Collected data entries:
*** Block opens ***

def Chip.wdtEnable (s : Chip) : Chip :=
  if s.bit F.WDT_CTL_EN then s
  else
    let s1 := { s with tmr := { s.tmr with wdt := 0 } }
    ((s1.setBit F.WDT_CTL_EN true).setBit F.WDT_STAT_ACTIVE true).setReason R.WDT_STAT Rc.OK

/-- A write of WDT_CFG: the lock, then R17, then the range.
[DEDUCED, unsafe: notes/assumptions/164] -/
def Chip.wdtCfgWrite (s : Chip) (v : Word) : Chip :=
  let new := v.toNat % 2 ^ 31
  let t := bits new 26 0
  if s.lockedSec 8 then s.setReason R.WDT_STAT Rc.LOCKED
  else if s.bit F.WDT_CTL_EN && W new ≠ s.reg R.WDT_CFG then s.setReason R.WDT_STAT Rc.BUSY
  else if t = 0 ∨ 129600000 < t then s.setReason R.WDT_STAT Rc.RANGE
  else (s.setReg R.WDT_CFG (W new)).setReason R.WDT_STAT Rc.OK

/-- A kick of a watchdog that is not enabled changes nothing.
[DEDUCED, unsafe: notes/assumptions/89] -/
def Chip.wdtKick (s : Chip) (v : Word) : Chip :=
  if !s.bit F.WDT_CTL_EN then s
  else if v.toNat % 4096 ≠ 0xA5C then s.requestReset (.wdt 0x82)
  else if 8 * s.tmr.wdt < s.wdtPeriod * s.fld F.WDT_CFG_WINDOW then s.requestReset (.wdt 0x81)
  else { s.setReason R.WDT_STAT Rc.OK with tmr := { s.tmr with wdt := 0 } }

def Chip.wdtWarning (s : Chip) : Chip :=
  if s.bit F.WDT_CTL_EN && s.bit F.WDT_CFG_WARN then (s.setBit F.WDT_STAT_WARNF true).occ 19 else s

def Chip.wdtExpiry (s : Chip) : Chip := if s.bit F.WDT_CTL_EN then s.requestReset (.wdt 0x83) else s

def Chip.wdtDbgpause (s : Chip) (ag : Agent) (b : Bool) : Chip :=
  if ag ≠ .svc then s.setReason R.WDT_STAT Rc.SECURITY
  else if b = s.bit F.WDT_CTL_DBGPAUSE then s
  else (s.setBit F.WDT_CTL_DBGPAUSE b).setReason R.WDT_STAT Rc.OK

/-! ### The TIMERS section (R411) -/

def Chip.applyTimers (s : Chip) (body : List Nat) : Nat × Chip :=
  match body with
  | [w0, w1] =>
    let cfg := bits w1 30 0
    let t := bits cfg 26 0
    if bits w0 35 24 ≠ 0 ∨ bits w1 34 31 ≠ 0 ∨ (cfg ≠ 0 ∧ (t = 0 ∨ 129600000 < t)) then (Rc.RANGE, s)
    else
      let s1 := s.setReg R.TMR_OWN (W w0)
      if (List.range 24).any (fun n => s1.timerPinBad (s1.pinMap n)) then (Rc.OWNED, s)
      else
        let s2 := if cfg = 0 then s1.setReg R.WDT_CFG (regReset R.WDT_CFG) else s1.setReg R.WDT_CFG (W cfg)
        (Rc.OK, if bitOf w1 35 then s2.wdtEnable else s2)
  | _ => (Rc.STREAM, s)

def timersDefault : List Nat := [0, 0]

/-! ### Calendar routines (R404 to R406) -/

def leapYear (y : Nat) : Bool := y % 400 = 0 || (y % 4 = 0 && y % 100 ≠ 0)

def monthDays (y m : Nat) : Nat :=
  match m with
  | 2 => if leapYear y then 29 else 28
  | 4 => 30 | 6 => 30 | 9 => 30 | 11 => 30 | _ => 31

*** Block closes ***

Each line from the one containing "if bits w0 35" through the end of the entries, both included, is to be returned exactly, with no other lines.

    if bits w0 35 24 ≠ 0 ∨ bits w1 34 31 ≠ 0 ∨ (cfg ≠ 0 ∧ (t = 0 ∨ 129600000 < t)) then (Rc.RANGE, s)
    else
      let s1 := s.setReg R.TMR_OWN (W w0)
      if (List.range 24).any (fun n => s1.timerPinBad (s1.pinMap n)) then (Rc.OWNED, s)
      else
        let s2 := if cfg = 0 then s1.setReg R.WDT_CFG (regReset R.WDT_CFG) else s1.setReg R.WDT_CFG (W cfg)
        (Rc.OK, if bitOf w1 35 then s2.wdtEnable else s2)
  | _ => (Rc.STREAM, s)

def timersDefault : List Nat := [0, 0]

/-! ### Calendar routines (R404 to R406) -/

def leapYear (y : Nat) : Bool := y % 400 = 0 || (y % 4 = 0 && y % 100 ≠ 0)

def monthDays (y m : Nat) : Nat :=
  match m with
  | 2 => if leapYear y then 29 else 28
  | 4 => 30 | 6 => 30 | 9 => 30 | 11 => 30 | _ => 31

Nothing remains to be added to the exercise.